The observed values p from cancer data need to be compared to the expected values, whose distribution is however not known a priori, due to the Poisson nature of the mutation count n. We simulated the expected distribution of p from 100 random instances of \({n_i}\sim{\rm{Poiss}}\left( {{{\hat \mu }_i}{L_i}} \right)\) per DHS i, with \({\hat \mu _i}\)inferred at the cluster level as described above (Eq. 2). This yielded a null model of neutral evolution for both breast and control tissues and therefore also quantified any remnant deviation in control tissue DHSs from the neutral expectation.

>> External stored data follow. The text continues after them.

-- ==== Sys2Proof/Machine/DabSolver.lean ====
section
/-! DEFINITION. The DAB solver: the waveform model, the zero-voltage conditions, the choice of the set, limits, idle
and slew, enabling and parameters (R82–R100). All arithmetic is exact; codes are rounded where the rules round. -/

namespace Sys2Proof.Machine

abbrev dPARAM : Nat := 0x40
abbrev dBUDGET : Nat := 0x41
abbrev dSTATE : Nat := 0x42

/-- The solver's parameters of one cell, in the codes of R101. -/
structure DsvPar where
  llk : Nat
  lm : Nat
  ratio : Nat
  izvs1 : Nat
  izvs2 : Nat
  v1min : Nat
  v1max : Nat
  v2min : Nat
  v2max : Nat
  phiMax : Nat
  phiSlew : Nat
  deriving DecidableEq, Repr

/-- The parameters eight words spell (R101). -/
def parOf (w : List Word) : DsvPar :=
  let g := fun i lo n => getBits (w.getD i 0) lo n
  { llk := g 0 0 16, lm := g 0 16 16, ratio := g 1 0 16, izvs1 := g 2 0 16, izvs2 := g 2 16 16,
    v1min := g 3 0 16, v1max := g 3 16 16, v2min := g 4 0 16, v2max := g 4 16 16,
    phiMax := g 5 0 15, phiSlew := g 5 16 15 }

/-- The checks of R99 on a parameter block, CELL apart. -/
def DsvPar.bad (p : DsvPar) : Bool :=
  p.llk == 0 || p.ratio == 0 || decide (p.v1min < 100) || decide (p.v2min < 100)
    || decide (p.v1max ≤ p.v1min) || decide (p.v2max ≤ p.v2min) || p.phiMax == 0 || decide (0x4000 < p.phiMax)

/-- The active parameter words of a cell (R101). [assumption 29 (DEDUCED)] -/
def State.parWords (s : State) (n : Nat) : List Word := (List.range 8).map (fun w => s.reg (DSV.PAR_COPY (8 * n + w)))

/-! ### Waveforms (R84, R85), in units of θ; currents in units of 2 I_b -/

/-- The primary pulse at θ for a pulse width D1, θ taken in (−1, 1]. -/
def pulse (d x : Rat) : Rat :=
  -- fold x into (−1, 1]
  let y := x - 2 * ((x + 1) / 2).ceil + 2
  let a := if y < 0 then -y else y
  if a < d / 2 then 1 else if 1 - d / 2 < a then -1 else 0

/-- Edges of a pulse train of width `d` centred at `c`, folded into [0, 1). -/
def edgesOf (d c : Rat) : List Rat :=
  [c - d / 2, c + d / 2].map (fun x => x - (x.floor : Rat))

/-- Breakpoints of the half period [0, 1], ascending. -/
def breaks (d1 d2 phi : Rat) : List Rat :=
  ((0 :: 1 :: edgesOf d1 0 ++ edgesOf d2 phi).dedup).insertionSort (fun a b => a ≤ b)

/-- Segments of the half period: start, end, and the slope v_p − n v_s in units of V1, with k = n V2 / V1. -/
def segments (d1 d2 phi k : Rat) : List (Rat × Rat × Rat) :=
  let b := breaks d1 d2 phi
  (b.zip b.tail).map (fun p =>
    let m := (p.1 + p.2) / 2
    (p.1, p.2, pulse d1 m - k * pulse d2 (m - phi)))

/-- The integral of the slope over the half period. -/
def halfArea (segs : List (Rat × Rat × Rat)) : Rat := segs.foldl (fun a g => a + g.2.2 * (g.2.1 - g.1)) 0

/-- The leakage current at θ in [0, 1), in units of 2 I_b: half-wave symmetry fixes its constant (R85). -/
def curAt (segs : List (Rat × Rat × Rat)) (x : Rat) : Rat :=
  let j := segs.foldl (fun a g =>
    if x ≤ g.1 then a else a + g.2.2 * ((if x < g.2.1 then x else g.2.1) - g.1)) 0
  j - halfArea segs / 2

/-- The leakage current at any θ: i(θ + 1) = −i(θ) (R85). -/
def cur (segs : List (Rat × Rat × Rat)) (x : Rat) : Rat :=
  let f := x.floor
  let c := curAt segs (x - (f : Rat))
  if f % 2 = 0 then c else -c

/-- The mean square of the leakage current over the half period, in units of (2 I_b)². -/
def meanSq (segs : List (Rat × Rat × Rat)) : Rat :=
  segs.foldl (fun a g =>
    let i0 := curAt segs g.1
    let i1 := i0 + g.2.2 * (g.2.1 - g.1)
    a + (i0 * i0 + i0 * i1 + i1 * i1) / 3 * (g.2.1 - g.1)) 0

/-- The power of the model along the line of R88, in units of 4 P_base, at φ ≥ 0 with pulse width D on the narrowed
bridge: D φ − max(0, D/2 + φ − 1/2)². It is the mean of v_p i_L of R85 with the other bridge at full width. -/
def lineG (d phi : Rat) : Rat :=
  let e := d / 2 + phi - 1 / 2
  d * phi - (if 0 < e then e * e else 0)

/-- The code of the least φ ≥ 0 that delivers `y` (in units of 4 P_base), to the nearest 2⁻¹⁵ with halves away from
zero (R89): 0 for no power, and otherwise the least code whose upper half-step exceeds `y`; none where no φ up to 1/2
delivers it. [assumption 28 (DEDUCED)] -/
def phiCode (d y : Rat) : Option Nat :=
  if y ≤ 0 then some 0
  else if lineG d (1 / 2) < y then none
  else
    let f := fun c : Nat => if 16384 ≤ c then true else decide (y < lineG d ((2 * c + 1 : Nat) / 65536))
    -- binary search over 0 … 16384
    let r := (List.range 15).foldl (fun (p : Nat × Nat) _ =>
      if p.1 < p.2 then (let m := (p.1 + p.2) / 2; if f m then (p.1, m) else (m + 1, p.2)) else p) (0, 16384)
    some r.2

/-- What the solver knows of one candidate (R89, R90). -/
structure Cand where
  dhi : Nat
  d1 : Nat
  d2 : Nat
  phi : Int
  nhard : Nat
  hmask : Nat
  deficit : Rat
  msq : Rat
  deriving DecidableEq, Repr

/-- The electrical quantities of one solution: k, 2 I_b and n, with I_m per unit D1 (R83, R86). -/
structure Elec where
  k : Rat
  ib2 : Rat
  n : Rat
  im : Rat
  i1 : Rat
  i2 : Rat
  pb4 : Rat

/-- The quantities of R83 from the parameters, the two voltages (0.1 V) and the DAB channel's PRD.
[assumption 26 (DEDUCED)] -/
def elecOf (p : DsvPar) (v1 v2 prd : Nat) : Elec :=
  let v1 : Rat := (v1 : Rat) / 10
  let v2 : Rat := (v2 : Rat) / 10
  let n : Rat := (p.ratio : Rat) / 1000
  let th : Rat := (prd : Rat) / 400000000
  let l : Rat := (p.llk : Rat) / 100000000
  let lm : Rat := (p.lm : Rat) / 1000000
  { k := n * v2 / v1, ib2 := v1 * th / l, n := n,
    im := if p.lm = 0 then 0 else v1 * th / (2 * lm),
    i1 := (p.izvs1 : Rat) / 10, i2 := (p.izvs2 : Rat) / 10, pb4 := n * v1 * v2 * th / l }

/-- Evaluate a candidate at its rounded φ: hard transitions, deficits in primary amperes, and mean square (R86, R87,
R89). -/
def evalCand (p : DsvPar) (e : Elec) (dhi d1 d2 : Nat) (phi : Int) : Cand :=
  let r1 : Rat := (d1 : Rat) / 32768
  let r2 : Rat := (d2 : Rat) / 32768
  let f : Rat := (phi : Rat) / 32768
  let segs := segments r1 r2 f e.k
  let iL := fun x => e.ib2 * cur segs x
  let im := e.im * r1
  -- shortfall of each transition, in primary amperes
  let s0 := if p.izvs1 = 0 then 0 else (iL (-(r1 / 2)) - im) + e.i1
  let s1 := if p.izvs1 = 0 then 0 else e.i1 - (iL (r1 / 2) + im)
  let s2 := if p.izvs2 = 0 then 0 else (e.i2 - e.n * iL (f - r2 / 2)) / e.n
  let s3 := if p.izvs2 = 0 then 0 else (e.i2 + e.n * iL (f + r2 / 2)) / e.n
  let sh := [s0, s1, s2, s3]
  let hard := (List.range 4).filter (fun i => decide (0 < sh.getD i 0))
  { dhi := dhi, d1 := d1, d2 := d2, phi := phi, nhard := hard.length, hmask := maskOf hard,
    deficit := hard.foldl (fun a i => a + sh.getD i 0) 0, msq := meanSq segs }

/-- The order of R90 between two candidates, `m` the matched code: whether the first is better. -/
def Cand.better (m : Nat) (a b : Cand) : Bool :=
  let near := fun (c : Cand) => c.dhi - m
  if a.nhard == 0 || b.nhard == 0 then
    if a.nhard == 0 && b.nhard == 0 then
      decide (a.msq < b.msq) || (a.msq == b.msq && decide (near a < near b))
    else a.nhard == 0
  else if a.nhard != b.nhard then decide (a.nhard < b.nhard)
  else if a.deficit != b.deficit then decide (a.deficit < b.deficit)
  else if a.msq != b.msq then decide (a.msq < b.msq)
  else decide (near a < near b)

/-- The code of m = min(k, 1/k), rounded to 2⁻¹⁵ (R88). [assumption 221 (DEDUCED)] -/
def matched (k : Rat) : Nat := (roundAway (32768 * (if k ≤ 1 then k else 1 / k))).toNat

/-- The candidate values of D_hi: m and every multiple of 2⁻⁸ above it up to 1 (R88). -/
def dhis (m : Nat) : List Nat := m :: (((List.range 257).map (· * 128)).filter (fun c => m < c))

Supplementary Fig. 8b shows the normalized histogram of values p obtained from the cluster distribution P(n) shown in Supplementary Fig. 8a. Because n~Poiss(λ), p-values are non-uniformly distributed, with a pronounced peak at p = 1 for the relevant range of small to intermediate λ. Overestimating the true µ through \(\hat \mu \) entails that the values p of the selected sites in the cluster are overestimated as well, as their observed mutation counts n are less extreme than they would be with the true and smaller λ = μL. Supplementary Fig. 8b illustrates why, therefore, the inferred p-value p is a conservative estimate of the true p-value of a DHS under positive selection. Furthermore, the observed distribution of p has a larger variance than the expected distribution, owing to its composition (neutral and selected components) of different mutation probabilities. Therefore, in the depicted case of positive selection for driver mutations, the random simulated distribution of p will have a higher proportion of sites with p < 1 than the observed distribution (Supplementary Fig. 8b). This is in line with the excess of the expected p for breast DHSs at intermediate values 0.1 < p < 1 shown in Supplementary Fig. 2. As expected from the assumption of neutral evolution, this trend is greatly reduced for the control tissues (Supplementary Fig. 9).

False discovery rate

The expected distribution of p under the model of neutral evolution allows for an estimate of the fraction of values p among the observed ones that occur by chance, as a function of a p-value threshold p*:

$${\rm FDR}\left( {p*} \right) = \frac{{{F_{{\rm{exp}}}}\left( {p*} \right)}}{{{F_{{\rm{obs}}}}\left( {p*} \right)}}$$
(4)

where F(p) denotes the cumulative distribution function at p. Figure 2c shows the FDR of Eq. 4 for breast as well as control tissue DHSs. We set the allowed fraction of false rejections of the null hypothesis of neutral evolution to FDR(p*) = 0.25, which defines a threshold p* for each tissue below which DHSs were considered significant.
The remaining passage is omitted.